Controleer of Java op uw systeem is geïnstalleerd. Open hiervoor een terminal en typ het volgende commando: Java -version. Mac OS X wordt geleverd met vooraf geïnstalleerde Java-runtime-omgeving en de bijbehorende Java-ontwikkelaarskit (JDK), dus u zou een versie van Java moeten zien afgedrukt in de terminal. Vanaf juni 2011 is de huidige versie van Java voor Mac OS X Java 1.6, dus als u een lager versienummer ziet afgedrukt in uw terminal, dan moet u de software van uw systeem bijwerken via de ingebouwde software-update hulpmiddel.
Open Xcode en maak een nieuw project op basis van de lege sjabloon onder het OS X-tabblad. Gebruikers die bekend zijn met verouderde versies van Xcode (de huidige versie van Xcode vanaf juni 2011 is Xcode 4) onthoud dat er vroeger sjablonen waren voor verschillende soorten Java-applicaties, maar dit is niet langer de geval. Je krijgt een volledig kaal Xcode-project te zien.

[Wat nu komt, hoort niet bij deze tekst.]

/-- How an instruction uses the tensors it names, as the kinds it may name: as a barrel, a correction vector, a table image or
otherwise (R67, R164); debug mode lets no instruction name more, since the bed side of a BRW is written (R68, R274). -/
def usesOf : Instr → List (Nat × List Nat)
  | .spill _ _ _ _ _ barrel _ => [(refTensor barrel, [1])]
  | .rdrain _ _ _ barrel _ _ _ => [(refTensor barrel, [1])]
  | .drain _ _ _ _ source _ _ toReg dst _ _ _ _ _ _ barrel _ =>
    (if toReg then [] else [(refTensor dst, [0])]) ++ (if source then [(refTensor barrel, [1])] else [])
  | .pass _ _ _ _ _ _ _ _ preEn corrEn pre corr =>
    (if preEn then [(refTensor pre, [0])] else []) ++ (if corrEn then [(refTensor corr, [2])] else [])
  | .vtld _ _ image _ => [(image.toNat, [3])]
  | .brw _ _ _ _ bed _ _ _ _ => [(refTensor bed, [0])]
  | .lcoll .. => []
  | i => (namedBy i).map fun t => (t, [0])

/-- What a barrow descriptor breaks of R276 to R278 by itself: a reserved field, space or format, a retry reserve over the
limit. -/
def barrowClean (limit : Nat) (raw : List Byte) : Bool :=
  let w6 := dword raw 6
  decide (dword raw 2 < 2 ^ 40) && decide (dword raw 3 < 2 ^ 40) && decide (dword raw 4 < 2 ^ 40) && decide (dword raw 5 < 2 ^ 40) &&
    w6 / 2 ^ 44 == 0 && dword raw 7 == 0 && decide ((sideA raw).space ≤ 2) && decide ((sideB raw).space ≤ 2) &&
    !fmtReserved (sideA raw).fmt && !fmtReserved (sideB raw).fmt && decide (bits w6 30 2 ≤ limit)

/-- The failures of the descriptors of tensors, hints, digests and barrows, and of the tensors that instructions name
(check 6); those of the barrow transfers themselves are `brwShapeFails`. DEDUCED, unsafe: log entry 16. -/
def State.descFails (s : State) (g : Program) (rs : List Run) (img : List Byte) : List Fail :=
  let raw := entries (secBytes img 2) 64 g.tensors.length
  let meets := fun (t u : Tensor) => u.bed == t.bed &&
    (u.regions rs).any fun r => overlaps t.base (t.region rs) r.1 r.2
  let bad := (enumFrom 0 g.tensors).filter fun e => !tensorClean (raw.getD e.1 []) || !s.tensorOk g rs e.2 ||
    (e.2.kind == 1 && (enumFrom 0 g.tensors).any fun f => f.1 != e.1 && meets e.2 f.2)
  (bad.map fun e => { bed := e.2.bed, index := e.1, code := 0x24 : Fail }) ++
    (if ((entries (secBytes img 6) 16 g.hints.length).all fun h => decide (fieldAt h 4 1 ≤ 2) &&
        (fieldAt h 4 1 == 1 || fieldAt h 5 1 == 0) && fieldAt h 6 2 == 0) ∧
        ((entries (secBytes img 7) 64 g.digests.length).all fun d => (fieldAt d 32 1 == 1 || fieldAt d 32 1 == 2) &&
          decide (fieldAt d 33 1 < 4) && allZero (d.drop 36)) then [] else [{ code := 0x24 : Fail }]) ++
    (g.beds.flatMap fun e =>
      (g.lists.getD e.2 {}).indexed.filterMap fun k =>
        if (usesOf k.2).all fun u => match g.tensors[u.1]? with
            | some t => u.2.contains t.kind && t.bed == e.1
            | none => false then none
        else some { bed := e.1, index := k.1, code := 0x24 : Fail }) ++
    g.runs.flatMap fun r => (enumFrom 0 r.2.barrows).filterMap fun d =>
      if barrowClean (s.fld 0x80010 0 3) d.2 then none else some { bed := r.1, index := d.1, code := 0x24 }

/-- Whether an instruction holds a reserved format code, in a form that reads the field (R23). -/
def reservedFmt : Instr → Bool
  | .pset _ _ _ _ mov sta _ _ _ => fmtReserved mov || fmtReserved sta
  | .drain _ _ _ _ _ _ _ _ _ regFmt _ _ _ _ _ _ _ => fmtReserved regFmt
  | .vop _ _ _ _ _ _ _ fmt _ _ _ _ _ => fmtReserved fmt
  | .vld _ _ _ _ _ fmt _ => fmtReserved fmt
  | .sievem _ _ _ _ _ _ _ fmt => fmtReserved fmt
  | _ => false

/-- Reserved format codes in the words of the plot's lists, those after an END among them (check 6, R23). -/
def Program.formFails (g : Program) : List Fail := g.failsAt 0x24 reservedFmt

Maak het Java-hoofdbestand voor uw toepassing door "Nieuw bestand" te selecteren in het bestandsmenu en het bestand "Hoofd" te noemen met de extensie ".java"; alle Java-toepassingen moeten een hoofdbestand hebben.
Klik met de rechtermuisknop op het linkerdeelvenster van de IDE en selecteer de optie "Groep toevoegen". Hiermee wordt binnen het project een map met een eigen naam naar keuze gemaakt, zodat u uw Xcode-project op een logische manier kunt organiseren.

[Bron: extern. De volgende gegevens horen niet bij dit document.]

-- ==== Sys2Proof/Certificates/Slice0/Obligations.lean ====
section
/-! DEFINITION. The statements about the model, for the provers. -/

open Sys2Proof Sys2Proof.Machine


/-- PSET (R205, R84): the array's precision state becomes the instruction's; a change after an earlier PSET is counted
as a precision fence. Nothing else changes but the sequencer's place. FILL, CBLD and SWAP (R206, R207, R209, R74, R99,
R100): a fill writes the shadow plane, a codebook load the idle bank, and neither touches the plane or the bank in use;
a swap of clean ones exchanges both pairs, and the plane retired must be filled again. Reading is counted in gauge 3.
MLOAD (R208): each of count successive lines of the region fills one slot of the named buffer half, from slot m0 upward,
in the array's moving format; the half keeps its other slots. The lines are read one after the other: the range record
of a tensor that asks for one, and the conversion counters, see every value. -/
def Obligations.ArraysTakePrecisionPlanesCodebooksAndMovingLines : Prop :=
  (∀ (s : State) (b : BitVec 7) (h : Head) (a path : BitVec 2) (mov sta : BitVec 4) (w : BitVec 5) (sem : BitVec 2)
    (paired : Bool) (p : Nat), Issuing s b h (.pset b h a path mov sta w sem paired) p →
    let x := (s.bed p).array a.toNat
    let q := psetPrec path mov sta w sem paired
    Issues (.pset b h a path mov sta w sem paired) s p
      (if x.prec = some q then s.issued h p none
       else if x.prec = none then (s.issued h p none).setArray a.toNat { x with prec := some q }
       else (s.issued h p none).setArray a.toNat
        { x with prec := some q, fences := x.fences + 1,
                 fenceEnd := max x.fenceEnd (max x.feedEnd ((s.bed p).seq.sowCycle.getD 0) + 192) })) ∧
  ((∀ (s : State) (b : BitVec 7) (h : Head) (a : BitVec 2) (src : BitVec 24) (kn : BitVec 7) (nn : BitVec 6) (bs : BitVec 4)
    (p : Nat), Issuing s b h (.fill b h a src kn nn bs) p → Clean (s.bed p) →
    let o := (s.ctx p).opnd src
    let x := (s.bed p).array a.toNat
    let w := match fmtOf o.t.fmt with
      | .c4 => 4
      | .t16 => 16
      | .l16 => 16
      | .t32 => 16
      | _ => 8
    let lines := 64 * 128 * w / 512
    ∃ t, exec (.fill b h a src kn nn bs) s = .next t ∧ OnlyBed s t p ∧
      BedIs (t.bed p) (((s.issued h p none).setArray a.toNat (x.setShadow
        { fmt := o.t.fmt, kn := kn.toNat + 1, nn := nn.toNat + 1, tensor := o.ti, ready := true, poison := false,
          till := (s.ctx p).cyc + ceilDiv lines bs.toNat,
          codes := (fillCodes (s.bed p) o (kn.toNat + 1) (nn.toNat + 1)).filter fun e => e.2 != 0 })).gauge 3
        lines) ∧
      ((t.bed p).array a.toNat).cur = x.cur) ∧
  (∀ (s : State) (b : BitVec 7) (h : Head) (a : BitVec 2) (tensor : BitVec 12) (p : Nat),
    Issuing s b h (.cbld b h a tensor) p → Clean (s.bed p) →
    let from_ := ((s.ctx p).tensor tensor.toNat).codebook
    let x := (s.bed p).array a.toNat
    let sharing := decide ((s.ctx p).cyc < x.shadow.till)
    let y := if sharing then x.setShadow { x.shadow with till := x.shadow.till + 1 } else x
    ∃ t, exec (.cbld b h a tensor) s = .next t ∧ OnlyBed s t p ∧
      BedIs (t.bed p) (((s.issued h p none).setArray a.toNat (y.setIdleBank
        { codes := (List.range 16).map fun i => leNat ((s.bed p).bytes (from_ + 2 * i) 2), tensor := tensor.toNat,
          till := (if sharing then x.shadow.till else (s.ctx p).cyc) + 128, poison := false })).gauge 3 1) ∧
      ((t.bed p).array a.toNat).bank = x.bank) ∧
  (∀ (s : State) (b : BitVec 7) (h : Head) (a : BitVec 2) (p : Nat), Issuing s b h (.swap b h a) p →
    let x := (s.bed p).array a.toNat
    let till := max x.feedEnd ((s.bed p).seq.sowCycle.getD 0) + 192
    let late := x.cur.ready && x.cur.fmt != x.shadow.fmt && decide (x.fenceEnd < till)
    x.shadow.poison = false → x.idleBank.poison = false →
    ∃ t, exec (.swap b h a) s = .next t ∧ OnlyBed s t p ∧
      BedIs (t.bed p) ((s.issued h p none).setArray a.toNat ((t.bed p).array a.toNat)) ∧
      ((t.bed p).array a.toNat) = { x with
        tag := !x.tag, plane0 := ((t.bed p).array a.toNat).plane0, plane1 := ((t.bed p).array a.toNat).plane1
        fences := if late then x.fences + 1 else x.fences, fenceEnd := if late then till else x.fenceEnd } ∧
      ((t.bed p).array a.toNat).cur = x.shadow ∧ ((t.bed p).array a.toNat).shadow = { x.cur with ready := false } ∧
      ((t.bed p).array a.toNat).bank = x.idleBank ∧ ((t.bed p).array a.toNat).idleBank = x.bank)) ∧
  ∀ (s : State) (b : BitVec 7) (h : Head) (a : BitVec 2) (half : Bool) (m0 count : BitVec 6) (kn : BitVec 7)
    (src : BitVec 24) (bm : BitVec 4) (p : Nat), Issuing s b h (.mload b h a half m0 count kn src bm) p → Clean (s.bed p) →
    let o := (s.ctx p).opnd src
    let x := (s.bed p).array a.toNat
    let mov := x.precision.mov
    let line := fun (d : Bed) (i : Nat) => mloadLine (s.ctx p) d (o.shift 0 i) (kn.toNat + 1) (fmtOf mov)
    let beds := fun (i : Nat) => (List.range i).foldl (fun (d : Bed) j => (line d j).bed) (s.issued h p none)
    ∃ t y, exec (.mload b h a half m0 count kn src bm) s = .next t ∧ OnlyBed s t p ∧
      BedIs (t.bed p) (((beds (count.toNat + 1)).setArray a.toNat (x.setHalf half y)).gauge 3
        ((count.toNat + 1) * portCycles o (if fmtOf mov = .b1 then 8 * (kn.toNat + 1) else kn.toNat + 1))) ∧
      y.tensor = o.ti ∧ y.kn = kn.toNat + 1 ∧ y.fmt = mov ∧
      (∀ i, i ≤ count.toNat → tget (fun _ => ({} : MSlot)) y.slots (m0.toNat + i) =
        { loaded := true, poison := false, fmt := mov, 
          codes := (line (beds i) i).codes ++ List.replicate (128 - (line (beds i) i).codes.length) (zeroCode (fmtOf mov)) }) ∧
      ∀ k, (k < m0.toNat ∨ m0.toNat + count.toNat < k) →
        tget (fun _ => ({} : MSlot)) y.slots k = tget (fun _ => ({} : MSlot)) (x.half half).slots k

/-- PASS (R210, R58, R59, R163, R164): for slots that are not poisoned, entry (m, n) of the tile is the tile's entry, or
at the beginning of a reduction the identity or the preload with the correction vector, combined with the column's terms
and the zero-point term, and limited to the trough's width; entries of other rows or columns stay, or are cleared when a
reduction begins; the other tile, both planes and the buffer stay. -/
def Obligations.PassCombinesEveryColumnIntoOneTile : Prop :=
  ∀ (s : State) (b : BitVec 7) (h : Head) (a : BitVec 2) (half : Bool) (m0 mt : BitVec 6) (tile begins preEn corrEn : Bool)
    (pre corr : BitVec 24) (p : Nat), Issuing s b h (.pass b h a half m0 mt tile begins preEn corrEn pre corr) p →
    Clean (s.bed p) →
    let c := s.ctx p
    let x := (s.bed p).array a.toNat
    let q := x.precision
    let k := min x.cur.kn (x.half half).kn
    let as := passMoving c.prog.compat x half m0.toNat (mt.toNat + 1) k
    let ws := passStationary c.prog.compat x k
    (∀ i, i ≤ mt.toNat → (tget (fun _ => ({} : MSlot)) (x.half half).slots (m0.toNat + i)).poison = false) →
    x.cur.nn ≤ tileCols q.paired →
    let fed := max c.cyc x.fenceEnd + (mt.toNat + 1) * q.steps
    ∃ t y, exec (.pass b h a half m0 mt tile begins preEn corrEn pre corr) s = .next t ∧ OnlyBed s t p ∧
      (∃ g r, BedIs (t.bed p) { (s.issued h p none).setArray a.toNat
        { x.setTile tile y with
          passes := x.passes + 1, feedEnd := fed, sumEnd := fed + 191, sumPrev := x.sumEnd
          lastPass := some { tile, mt := mt.toNat + 1, start := max c.cyc x.fenceEnd, steps := q.steps } } with gauges := g, regs := r }) ∧
      y.isOpen = true ∧ y.redn = passRedn x half tile begins (mt.toNat + 1) ∧
      (∀ key, (∀ m n, m ≤ mt.toNat → n < tileCols q.paired → key ≠ entryKey m n) → y.entry key =
        if begins then tget (fun _ => ({} : Entry)) (clearedEntries q) key else (x.tile tile).entry key) ∧
      ∀ m n, m ≤ mt.toNat → n < tileCols q.paired →
        let base : Entry := if begins then
            match (passInit c (s.bed p) (passRedn x half tile begins (mt.toNat + 1)) (if preEn then some (c.opnd pre) else none)
              (if corrEn then some (c.opnd corr) else none) (mt.toNat + 1)).find? fun e => e.1 == entryKey m n with
            | some e => e.2
            | none => tget (fun _ => ({} : Entry)) (clearedEntries q) (entryKey m n)
          else (x.tile tile).entry (entryKey m n)
        y.entry (entryKey m n) = if n < x.cur.nn
          then (passEntry c.prog.compat q (passZero c (s.bed p) x) base (as.getD m []) (ws.getD n [])).1 else base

Begin met het schrijven van de code voor uw toepassing. Ervan uitgaande dat er niets mis is met uw Xcode-installatie of uw Java-installatie, zou Xcode automatisch syntaxisaccentuering voor uw Java-code moeten bieden.
Hoewel Java ooit goed werd ondersteund in Xcode, blijft de ondersteuning achter bij de ondersteuning van andere talen, met name Objective-C, C en C++. Het kan bijvoorbeeld zijn dat de syntaxisaccentuering voor Java niet zo compleet is als voor die talen of zo specifiek is als in IDE's voor Java.